It’s well known that many of the big tech companies are now eyeing the Metaverse as the next stage in the development of the internet but what’s less well known is that countries and governments are also planning to enter the space.

Why Do Countries Want To Enter The Metaverse?

The Metaverse offers countries a multitude of ways to grow and develop local industries whilst also heightening levels of citizen engagement. Governments around the world have already spent millions developing VR/AR applications to provide training for public sector workers and to help connect remote regions to each other and the government itself.

The Metaverse is simply the next stage in the use of technology to bolster the economy and improve worker education. The training within a virtual world offers a much greater degree of freedom for the trainee and can be more immersive than that offered in the real world, given the lack of real life consequences for any mistakes made.  A study by the University of Maryland even found that people retain information better when learning in a virtual one rather than on a screen.
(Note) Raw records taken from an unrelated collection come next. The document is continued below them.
/-- Settles O36. -/
theorem slotsAreSubmittedAndTaken : Obligations.SlotsAreSubmittedAndTaken := by
  refine ⟨?_, fun s fn k => ⟨fun h => if_pos h, submitSlot_free⟩, ?_, fun s fn rid => tumblerReadReject_counts, ?_,
    fun s r f limit h hf => mbSetLimit_sets h hf⟩
  · intro s fn rid slots off data hu hc hx hf h0
    constructor
    · intro hr
      subst hr
      have hw : ∀ t, inbound fn none false s t = .next t := inbound_admitted hu hc hx hf h0 rfl
      refine ⟨hw _, hw _, fun k o ha => ?_, fun hd ho => ?_, fun hd ho => ?_⟩
      · intro w
        rw [registerWrite_admitted hw, ha]
        exact ⟨fun hs => congrArg _ (if_neg (not_not.2 hs)), fun hs => congrArg _ (if_pos hs)⟩
      · subst ho
        exact registerWrite_word hw hd (by decide) (by decide)
      · subst ho
        exact registerWrite_word hw hd (by decide) (by decide)
    · intro n hr c hc'
      subst hr
      have hw : ∀ t, inbound fn (some n) false s t = .next ((s.tumblerDrop fn 1 n).event 0x601 fn) :=
        inbound_dropped hu hc hx hf h0 rfl
      simp only [List.mem_cons, List.not_mem_nil, or_false] at hc'
      rcases hc' with rfl | rfl | rfl
      · exact hw _
      · exact hw _
      · exact hw _
  · intro s fn slot k h u
    have hd := mailboxDispatch_takes h
    refine ⟨fun h1 => ?_, fun h1 h2 => ?_, fun h1 h2 => ?_⟩
    · rw [hd, if_neg h1]
    · rw [hd, if_pos h1, if_neg (by rw [h2]; exact Bool.false_ne_true)]
    · rw [hd, if_pos h1, if_pos h2]
  · intro s halve
    refine ⟨_, mbLimitAdjust_limits s, rfl, fun k h1 h64 => ?_, ?_, rfl⟩
    · have hk := Tab.get_foldl_upd Fn.init (Fn.relimit halve) k (List.range 64) List.nodup_range s.fns
      rw [if_pos ⟨List.mem_range.2 h64, by omega⟩] at hk
      exact hk.trans (Fn.relimit_limit halve _)
    · have hk := Tab.get_foldl_upd Fn.init (Fn.relimit halve) 0 (List.range 64) List.nodup_range s.fns
      rwa [if_neg (by simp)] at hk

end Sys2Proof.Machine
end

section
/-! The life of a partition by mailbox commands (R366 to R383, R549 to R559). -/

namespace Sys2Proof.Machine

section
variable {s t : State} {r : Req} {code : Nat} {sizes fs : List Nat} {perm : State → List Nat → Bool} {body : List Nat → State → Serve}

/-- A command that its own permission denies. -/
theorem AskedBy.denied (h : AskedBy s r code sizes fs) (hp : perm s fs = false) :
    serve r code sizes perm body s = s.refuses r .denied :=
  serve_denied h.sent (by rw [h.fields]; exact hp)

/-- A command that its own permission admits and whose answer follows from a later command. -/
theorem AskedBy.waits (h : AskedBy s r code sizes fs) (hp : perm s fs = true) (hb : body fs s = .ok ⟨t, .ok, false, 0, [], true⟩) :
    serve r code sizes perm body s = .next t := by
  rw [serve_asked h _ _ hp, hb]; rfl

/-- The check of a partition's state passes. -/
theorem inState_pass {α : Type} {p : Nat} {l : List PartState} (h : (s.part p).state ∈ l) (k : Unit → Except MbStatus α) :
    (inState s p l >>= k) = k () :=
  refuseIf_pass (by simp [h]) k

end

section
variable {s : State} {r : Req}

theorem partCreate_answers {a c w f sp : Nat} (h : Asked s r 0x4301 [1, 1, 1, 1, 1] [a, c, w, f, sp]) :
    let bad := 15 < a ∨ (s.part a).state ≠ .free ∨ f % 2 = 1 ∧ sp % 4 ≠ 0
    (bad → exec (.partCreate r) s = s.refuses r .denied)
    ∧ (¬bad → exec (.partCreate r) s = ((s.setPart a { Part.init with
        state := .built, contexts := min (max c 1) 8, wholeDevice := decide (w % 2 = 1), confidential := decide (f % 2 = 1)
        spill := sp % 4, generation := (s.part a).generation, hostEpoch := (s.part a).hostEpoch }).clearCounters a).grants r
          (c < 1 || 8 < c || 1 < w || 1 < f || 3 < sp) []) := by
  intro bad
  constructor
  · intro hb
    show execPartCreate r s = _
    refine h.denied ?_
    simp only [fieldAt, List.getD_cons_zero, List.getD_cons_succ]
    simp only [bad] at hb
    rcases hb with hb | hb | ⟨h1, h2⟩
    · simp [Nat.not_le.2 hb]
    · simp [hb]
    · simp [h1, h2]
  · intro hb
    show execPartCreate r s = _
    simp only [bad, not_or, not_and, not_not] at hb
    obtain ⟨h1, h2, h3⟩ := hb
    have h4 : f % 2 = 0 ∨ sp % 4 = 0 := by omega
    refine serve_ok h.toAskedBy ?_ (congrArg (fun c => Except.ok (Ans.ok _ c)) ?_)
    · simp only [fieldAt, List.getD_cons_zero, List.getD_cons_succ, h2, State.permits, h.pf]
      simpa [Nat.not_lt.1 h1] using h4
    · rfl

theorem partAddSlice_denied {p k : Nat} (h : Asked s r 0x4302 [1, 1] [p, k]) (hc : (s.part p).confidential = true)
    (hp : (s.slice k).ports ≠ 0) : exec (.partAddSlice r) s = s.refuses r .denied := by
  show sliceChange r 0x4302 true s = _
  refine h.denied ?_
  simp only [fieldAt, List.getD_cons_zero, List.getD_cons_succ, hc, ne_eq, hp, not_false_eq_true, decide_true, Bool.and_self, Bool.not_true,
    Bool.and_false]

theorem partAddSlice_adds {p k : Nat} (h : Asked s r 0x4302 [1, 1] [p, k])
    (hc : (s.part p).confidential = false ∨ (s.slice k).ports = 0) (hk : k ≤ 63) (hb : (s.part p).state = .built)
    (ho : (s.slice k).part = none ∨ (s.slice k).part = some p) :
    exec (.partAddSlice r) s = (s.updSlice k (fun sl => { sl with part := some p })).grants r false [] := by
  show sliceChange r 0x4302 true s = _
  refine serve_ok h.toAskedBy ?_ ((refuseIf_pass (decide_eq_false (Nat.not_lt.2 hk)) _).trans ((inState_pass (by
    rw [List.mem_singleton]; exact hb) _).trans ((refuseIf_pass ?_ _).trans rfl)))
  · rcases hc with hc | hc
    · simp [fieldAt, hc, State.permits, h.pf]
    · simp [fieldAt, hc, State.permits, h.pf]
  · simp only [fieldAt, List.getD_cons_zero, List.getD_cons_succ, if_true]
    rcases ho with ho | ho
    · simp [ho]
    · simp [ho]

theorem partRemoveSlice_removes {p k : Nat} (h : Asked s r 0x4303 [1, 1] [p, k]) (hk : k ≤ 63) (hb : (s.part p).state = .built)
    (ho : (s.slice k).part = some p) :
    exec (.partRemoveSlice r) s = (s.updSlice k (fun sl => { sl with part := none })).grants r false [] := by
  show sliceChange r 0x4303 false s = _
  refine serve_ok h.toAskedBy (by simp [State.permits, h.pf]) ((refuseIf_pass (decide_eq_false (Nat.not_lt.2 hk)) _).trans ((inState_pass (by
    rw [List.mem_singleton]; exact hb) _).trans ((refuseIf_pass ?_ _).trans rfl)))
  simp [fieldAt, ho]

theorem partActivate_answers {p : Nat} (h : Asked s r 0x4304 [1] [p]) (hb : (s.part p).state = .built) (hq : s.quadsOf p ≠ 0)
    (hc : s.chansOf p ≠ 0) (hi : (s.part p).confidential = false ∨ s.ideSecure = true) :
    let formed := s.formSets (.part p) (s.part p).wholeDevice
      ((bitsOf 256 (s.chansOf p).toNat).filter (fun c => (s.chan c).state = .unbound))
    ((formed.sets.any (fun _ e => e.owner = .part p)) = false → exec (.partActivate r) s = s.refuses r .denied)
    ∧ ((formed.sets.any (fun _ e => e.owner = .part p)) = true →
      let u := ((formed.sets.vals.filter (fun e => e.owner = .part p)).foldl (fun s e => s.scrub e.covers) formed).nextGeneration p
      exec (.partActivate r) s = (((u.setPart p { u.part p with
        state := .active, locked := true, switchOuts := 0, restores := 0 }).reserveSave p).clearCounters p).grants r false []) := by
  intro formed
  have h1 : (s.part p).state ∈ [PartState.built] := List.mem_singleton.2 hb
  have h2 : (decide (s.quadsOf p = 0) || decide (s.chansOf p = 0)) = false := by rw [decide_eq_false hq, decide_eq_false hc]; rfl
  have h3 : ((s.part p).confidential && !s.ideSecure) = false := by
    rcases hi with hi | hi
    · rw [hi]; rfl
    · rw [hi]; exact Bool.and_false _
  constructor
  · intro hf
    show execPartActivate r s = _
    refine h.refused ((inState_pass h1 _).trans ((refuseIf_pass h2 _).trans ((refuseIf_pass h3 _).trans (refuseIf_stop ?_ _))))
    exact congrArg (!·) hf
  · intro hf u
    show execPartActivate r s = _
    refine h.granted ((inState_pass h1 _).trans ((refuseIf_pass h2 _).trans ((refuseIf_pass h3 _).trans ((refuseIf_pass ?_ _).trans rfl))))
    exact congrArg (!·) hf

theorem partQuiesce_quiesces {a : Nat} (h : Asked s r 0x4305 [1] [a]) (hb : (s.part a).state = .active) :
    exec (.partQuiesce r) s = (s.quiesce a).grants r false [] := by
  show execPartQuiesce r s = _
  exact h.granted (inState_pass (List.mem_singleton.2 hb) _)

theorem partResume_resumes {p : Nat} (h : Asked s r 0x4306 [1] [p]) (hb : (s.part p).state = .quiesced)
    (hi : (s.part p).confidential = false ∨ s.ideSecure = true) :
    let u := s.setPart p { s.part p with state := .active }
    exec (.partResume r) s = ((u.queuesOf p).foldl (fun s q => if s.mayRequest p (q.1 / 8 % 8) then
      (s.setQueue q.1 { q.2 with state := .idle, enable := true }).settleQueue q.1 else s) u).grants r false [] := by
  intro u
  have h3 : ((s.part p).confidential && !s.ideSecure) = false := by
    rcases hi with hi | hi
    · rw [hi]; rfl
    · rw [hi]; exact Bool.and_false _
  show execPartResume r s = _
  exact h.granted ((inState_pass (List.mem_singleton.2 hb) _).trans ((refuseIf_pass h3 _).trans rfl))

theorem partDestroy_answers {p : Nat} (h : Asked s r 0x4307 [1] [p]) (hb : (s.part p).state = .built ∨ (s.part p).state = .quiesced)
    (hq : ∀ q ∈ s.queuesOf p, q.2.state = .disabled) :
    (∀ u, s.recall (s.inPart p) = (false, u) → exec (.partDestroy r) s = .next u)
    ∧ ∀ u, s.recall (s.inPart p) = (true, u) → (u.servesLines (u.inPart p) = true → exec (.partDestroy r) s = .next u)
      ∧ (u.servesLines (u.inPart p) = false → exec (.partDestroy r) s
        = (((u.failWaits (u.inPart p)).destroyPart p).advanceMigs).grants r false []) := by
  have h1 : (s.part p).state ∈ [PartState.built, .quiesced] := by simpa using hb
  have h2 : (s.queuesOf p).any (fun q => q.2.state ≠ .disabled) = false := by
    refine List.any_eq_false.2 fun q hq' => ?_
    simp [hq q hq']
  refine ⟨fun u hu => ?_, fun u hu => ⟨fun hs => ?_, fun hs => ?_⟩⟩
  · show execPartDestroy r s = _
    refine h.waits ((inState_pass h1 _).trans ((refuseIf_pass h2 _).trans ?_))
    split
    next w e => cases hu.symm.trans e; rfl
    next w e => cases hu.symm.trans e
  · show execPartDestroy r s = _
    refine h.waits ((inState_pass h1 _).trans ((refuseIf_pass h2 _).trans ?_))
    split
    next w e => cases hu.symm.trans e
    next w e => cases hu.symm.trans e; exact if_pos hs
  · show execPartDestroy r s = _
    refine h.granted ((inState_pass h1 _).trans ((refuseIf_pass h2 _).trans ?_))
    split
    next w e => cases hu.symm.trans e
    next w e => cases hu.symm.trans e; exact if_neg (by rw [Bool.not_eq_true]; exact hs)
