-- ==== Sys2Proof/Certificates/Slice0/Obligations.lean ====
section
/-! DEFINITION. The statements for the provers. First the words they are written in: what a command leaves, what raising
an error leaves (60_exceptions.md R201, R207), and the tables and conditions of the spec's rules written out from their
text, on numbers. Then one definition a statement. -/

namespace Sys2Proof.Spec

open Sys2Proof.Machine

/-- The command leaves the registers `r` and the response `v`; the parameters and the waiting commands are as before. -/
def Leaves (s t : State) (r : Regs) (v : Word) : Prop :=
  t.params = s.params ∧ t.port = s.port ∧ t.regs = r ∧ t.resp = some v

/-- Every byte of every memory that `stored` does not name reads as before. -/
def KeptOutside (s t : State) (stored : Space → Nat → Prop) : Prop :=
  ∀ sp a, ¬ stored sp a → t.readByte sp a = s.readByte sp a

/-- Every byte of every memory reads as before. -/
def MemoryKept (s t : State) : Prop := ∀ sp a, t.readByte sp a = s.readByte sp a

/-- `raise Error(e, info)` by a command of opcode `op` (R201, R207): the first error is recorded whole, a further one
sets ERR_MORE, nothing else changes, the response is 0. -/
def Raised (s t : State) (op : Byte) (e : ErrCode) (info : Byte) : Prop :=
  Leaves s t
      (if s.regs.errCode = .noError then { s.regs with errCode := e, errOp := op, errInfo := info }
       else { s.regs with errMore := true })
      0
    ∧ MemoryKept s t

/-- The command completes with the error `e`. -/
def Raises (i : Instr) (s : State) (op : Byte) (e : ErrCode) (info : Byte) : Prop :=
  ∃ t, exec i s = .next t ∧ Raised s t op e info

/-- 30_encoding.md R82, on the number of CMD: OP = CMD mod 256, SEL = CMD div 256 mod 16, the reserved bits above. -/
def IllegalWord (w : Nat) : Prop :=
  w % 256 = 0x0F ∨ 0x15 ≤ w % 256 ∨ w / 4096 ≠ 0
    ∨ (w / 256 % 16 ≠ 0 ∧ w % 256 ∉ [0x03, 0x04, 0x0D])
    ∨ (6 ≤ w / 256 % 16 ∧ w % 256 ∈ [0x03, 0x04])

/-- A block that has just been powered on (70_reset_and_hazards.md R220): every register 0, memory undetermined, no
response. -/
def PoweredOn (s : State) : Prop :=
  (∀ g : Reg, s.regs.read g = 0)
    ∧ s.regs.configured = false ∧ s.regs.fstate = .new ∧ s.regs.cvalid = false ∧ s.regs.mpktValid = false
    ∧ (∀ sp a, s.readByte sp a = Config.memInit sp a)
    ∧ s.resp = none

/-- The state with its error record cleared. -/
def withoutRecord (s : State) : State :=
  { s with regs := { s.regs with errCode := .noError, errOp := 0, errInfo := 0, errMore := false } }

/-- A row of the register map (10_state.md R42): index, register, class, and the bits its fields take. -/
structure Row where
  index : Nat
  reg : Reg
  cls : RegClass
  fields : Nat

/-- The scalar rows of the register map. -/
def scalarRows : List Row :=
  [ ⟨0x000, .frameW, .cfg, 0xFFFFFFFF⟩, ⟨0x001, .frameH, .cfg, 0xFFFFFFFF⟩, ⟨0x002, .chanC, .cfg, 0xFF⟩
  , ⟨0x003, .mode, .cfg, 0xF1⟩, ⟨0x004, .compEn, .cfg, 0x1⟩, ⟨0x005, .gen, .cfg, 0x3⟩
  , ⟨0x006, .metaCount, .cfg, 0x1FF⟩, ⟨0x007, .status, .ro, 0xF71⟩, ⟨0x008, .err, .ro, 0x80FFFFFF⟩ ]
    ++ [ ⟨0x009, .nsamp, .ro, 0xFFFFFFFF⟩, ⟨0x00A, .sumb, .ro, 0xFFFFFFFF⟩, ⟨0x00B, .plenRaw, .ro, 0xFFFFFFFF⟩
       , ⟨0x00C, .hdrLen, .ro, 0xFFFFFFFF⟩, ⟨0x00D, .ser, .ro, 0x7FF⟩, ⟨0x00E, .serWp, .ro, 0xFFFFFFFF⟩
       , ⟨0x00F, .clen, .frame, 0xFFFFFFFF⟩, ⟨0x010, .cvalid, .frame, 0x1⟩ ]
    ++ [ ⟨0x011, .fTs, .ro, 0xFFFFFFFF⟩, ⟨0x012, .fPlen, .ro, 0xFFFFFFFF⟩, ⟨0x013, .pktLen, .ro, 0xFFFFFFFF⟩
       , ⟨0x014, .mTs, .ro, 0xFFFFFFFF⟩, ⟨0x015, .mpktLen, .ro, 0xFFFFFFFF⟩ ]

/-- The rows of the four register files (R42, R46). -/
def fileRow (g : Reg) : Option Row :=
  match g with
  | .bw c => some ⟨0x100 + c.val, g, .cfg, 0xF⟩
  | .mname k => some ⟨0x200 + k.val, g, .cfg, 0xFFFFFFFF⟩
  | .mval k => some ⟨0x400 + k.val, g, .frame, 0xFFFFFFFF⟩
  | .ebw c => some ⟨0x500 + c.val, g, .ro, 0xF⟩
  | _ => none

/-- The row says what the model has: the register of its index, its class and its bits. -/
def Row.Holds (x : Row) : Prop :=
  regOf (BitVec.ofNat 32 x.index) = some x.reg ∧ x.reg.index.toNat = x.index ∧ x.reg.cls = x.cls
    ∧ x.reg.fieldMask.toNat = x.fields

/-- The column "written by (besides WRREG)" of 10_state.md R42 as opcodes, SRESET apart. ERR is written by any command
that raises an error, and is stated on its own. -/
def writersOf : Reg → List Nat
  | .frameW => []
  | .frameH => []
  | .chanC => []
  | .mode => []
  | .compEn => []
  | .gen => []
  | .metaCount => []
  | .status => [0x05, 0x10, 0x11, 0x12, 0x13, 0x14]
  | .err => []
  | .nsamp => [0x05]
  | .sumb => [0x05]
  | .plenRaw => [0x05]
  | .hdrLen => [0x05]
  | .ser => [0x0C, 0x0D, 0x0E, 0x0A, 0x0B]
  | .serWp => [0x0C, 0x0D, 0x0E, 0x0A, 0x0B]
  | .clen => []
  | .cvalid => [0x0C, 0x0A, 0x0B, 0x13]
  | .fTs => [0x10]
  | .fPlen => [0x10]
  | .pktLen => [0x10, 0x13, 0x05]
  | .mTs => [0x14]
  | .mpktLen => [0x14]
  | .bw _ => []
  | .mname _ => []
  | .mval _ => []
  | .ebw _ => [0x05]

/-- The column "written by commands" of 20_memory.md R60 as opcodes. -/
def memoryWritersOf : Space → List Nat
  | .ifb => [0x03]
  | .qb => [0x03, 0x09]
  | .pb => [0x03, 0x0D, 0x0E, 0x0A, 0x0B]
  | .cb => [0x03]
  | .pa => [0x05, 0x10, 0x11, 0x12]
  | .ma => [0x05, 0x14]

/-- The column "raised by" of 60_exceptions.md R200 as opcodes; ILLEGAL_COMMAND is raised before a command is known. -/
def raisersOf : ErrCode → List Nat
  | .noError => []
  | .illegalCommand => []
  | .configError => [0x05]
  | .sequenceError => [0x01, 0x05, 0x08, 0x09, 0x0A, 0x0B, 0x10, 0x11, 0x12, 0x13, 0x14]
  | .rangeError => [0x01, 0x02, 0x03, 0x04, 0x08, 0x0D, 0x0E]
  | .valueError => [0x01, 0x03, 0x08, 0x0D, 0x0A]

/-- Byte j of MNAME[k]: "byte 4h + k of the name in bits [8k+7 : 8k] of half h" (10_state.md R31), as a number. -/
def nameByte (r : Regs) (k j : Nat) : Nat := (r.mname.getD (2 * k + j / 4) 0).toNat / 2 ^ (8 * (j % 4)) % 256

/-- The condition of check n of SETUP (40_control.md R105). -/
def SetupFails (s : State) (n : Nat) : Prop :=
  match n with
  | 0 => s.regs.configured = true
  | 1 => s.regs.frameW.toNat = 0
  | 2 => s.regs.frameH.toNat = 0
  | 3 => s.regs.chanC.toNat = 0
  | 4 => s.regs.uniform = true ∧ ¬ (1 ≤ s.regs.ubits.toNat ∧ s.regs.ubits.toNat ≤ 8)
  | 5 => s.regs.uniform = false
      ∧ ∃ c < s.regs.chanC.toNat, ¬ (1 ≤ (s.regs.bw.getD c 0).toNat ∧ (s.regs.bw.getD c 0).toNat ≤ 8)
  | 6 => s.regs.gen.toNat = 3
  | 7 => s.regs.compEn = true ∧ s.regs.gen.toNat ≠ 1
  | 8 => 256 < s.regs.metaCount.toNat
  | 9 => ∃ k < s.regs.metaCount.toNat,
      (∃ j < 8, 0x80 ≤ nameByte s.regs k j)
        ∨ ∃ i j, i < j ∧ j < 8 ∧ nameByte s.regs k i = 0 ∧ nameByte s.regs k j ≠ 0
  | 10 => s.params.maxSamples < s.regs.frameW.toNat * s.regs.frameH.toNat * s.regs.chanC.toNat
  | _ => False

/-- A closed raw bitstream of exactly the configured length (43_framer.md R159). -/
def RawClosed (r : Regs) : Prop := r.serNb.toNat = 0 ∧ r.serWp = r.plenRaw

/-- A compressed payload that may be framed (R159). -/
def CompressedReady (r : Regs) : Prop := r.compEn = true ∧ r.cvalid = true ∧ r.clen.toNat ≤ r.plenRaw.toNat

/-- `Select()` (R159) as a relation, case by case: source, flag, length. -/
def Chooses (r : Regs) (src : FSrc) (f : Bool) (p : Word) : Prop :=
  (r.gen.toNat = 0 ∧ RawClosed r ∧ src = .raw ∧ f = false ∧ p = r.plenRaw)
    ∨ (r.gen.toNat = 1 ∧ CompressedReady r ∧ src = .comp ∧ f = true ∧ p = r.clen)
    ∨ (r.gen.toNat = 1 ∧ ¬ CompressedReady r ∧ RawClosed r ∧ src = .raw ∧ f = false ∧ p = r.plenRaw)
    ∨ (r.gen.toNat = 2 ∧ r.cvalid = true ∧ src = .ext ∧ f = false ∧ p = r.clen)

/-- The packet of the configured generation around a payload (43_framer.md R152). -/
def wholePacket (r : Regs) (t : Word) (f : Bool) (payload : List Byte) : List Byte :=
  if r.gen.toNat = 0 then packet0 r t payload
  else if r.gen.toNat = 1 then packet1 r t f payload
  else videoPacket2 r t payload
The Metaverse will also be crucial to economic growth as the transition from the physical world to a digital one accelerates. A report by Analysis Group found that the Metaverse’s contribution to global GDP by 2031 could be as high as 2.8%, mostly within the Asia-Pacific region.

How much the Metaverse will contribute to GDP if adoption begins in 2022.

Countries want to help develop the Metaverse due to its importance to the growth of the global economy and its potential to improve the lives of citizens and their participation in a democracy.

Which Countries Have Developed Projects in the Metaverse?

Many countries have already made their first steps into the Metaverse. Singapore has created a virtual replica of the city to help designers visualize growth in response to population changes and new developments. Saudi Arabia has done something similar for its futuristic “linear city” of Neom to allow people to experience it before it’s even finished.

Virtual Singapore
Saudi Arabia’s futuristic city of Neom in the Metaverse

Barbados became the first country to open an embassy in the Metaverse at the start of 2022. Gabriel Abed, the leader of the project believes the embassy is insignificant relative to the potential of the Metaverse to revolutionize diplomacy, saying “The embassy is a small thing.

The big thing is what governments can do together when land is no longer physical land and limitations are no longer part of the equation.”. The embassy is built in Decentraland and features a virtual teleporter and e-consular services.

Despite Seoul already being one of the most connected cities in the world, it will become even more so with the “Metaverse Seoul” project. The South Korean government aims to use virtual reality to improve city services including planning, administration and eventually adding support for virtual tourism.

The CIO of Seoul Smart City Policy, Jong-Soo Park, has said it will do so by making it easier for citizens to connect with government services and each other. The project is estimated to take 5 years and will even include virtual coworking spaces for citizens as well as AI assistants.

There’s already dozens of ways countries are building projects in the Metaverse to improve citizen access to public services and to help in city planning. However, as the Metaverse is still under development, the potential is limitless and largely unpredictable. It might one day be used to virtually address citizens and allow millions to participate in public gatherings or political debates from their homes. It’s already easy to imagine a virtual UN conference between governments taking place some time this century.

How Do Different Countries View Its Development

The development of the Metaverse is viewed differently around the world. According to the World Economic Forum developing countries are more excited about its potential than developed ones with more than two-thirds of people in China, India and Peru reporting positive feelings towards mixed reality technologies, compared to fewer than a third in Japan, Great Britain and Canada. However, regardless of the country and demographic, all respondents expect the Metaverse to have a major impact on their daily lives, specifically in terms of education and entertainment.

Will authoritarian regimes use the Metaverse differently compared to democratic ones?

Metaverse development at a governmental scale will likely be viewed differently by democratic and authoritarian regimes. Those which are more authoritarian may view it as a way to influence people en masse or quasi-control them by creating something similar to 1984.

China has already announced its Digital Silk Road initiative worth $200 billion and there are worries that an investment of this scale into the Metaverse could allow it to control the backbone of the internet in many countries. Whether this worry is justified isn’t clear yet however as it isn’t obvious how the infrastructure of the Metaverse will be built nor how countries will interact across it but it raises a scary possibility.


The potential impact of the Metaverse upon countries and cities is limitless and we probably won’t know the potential impact of the technology for at least another decade. For better or worse, it will revolutionize the way citizen’s interact with governments and each other as well as how governments interact around the world.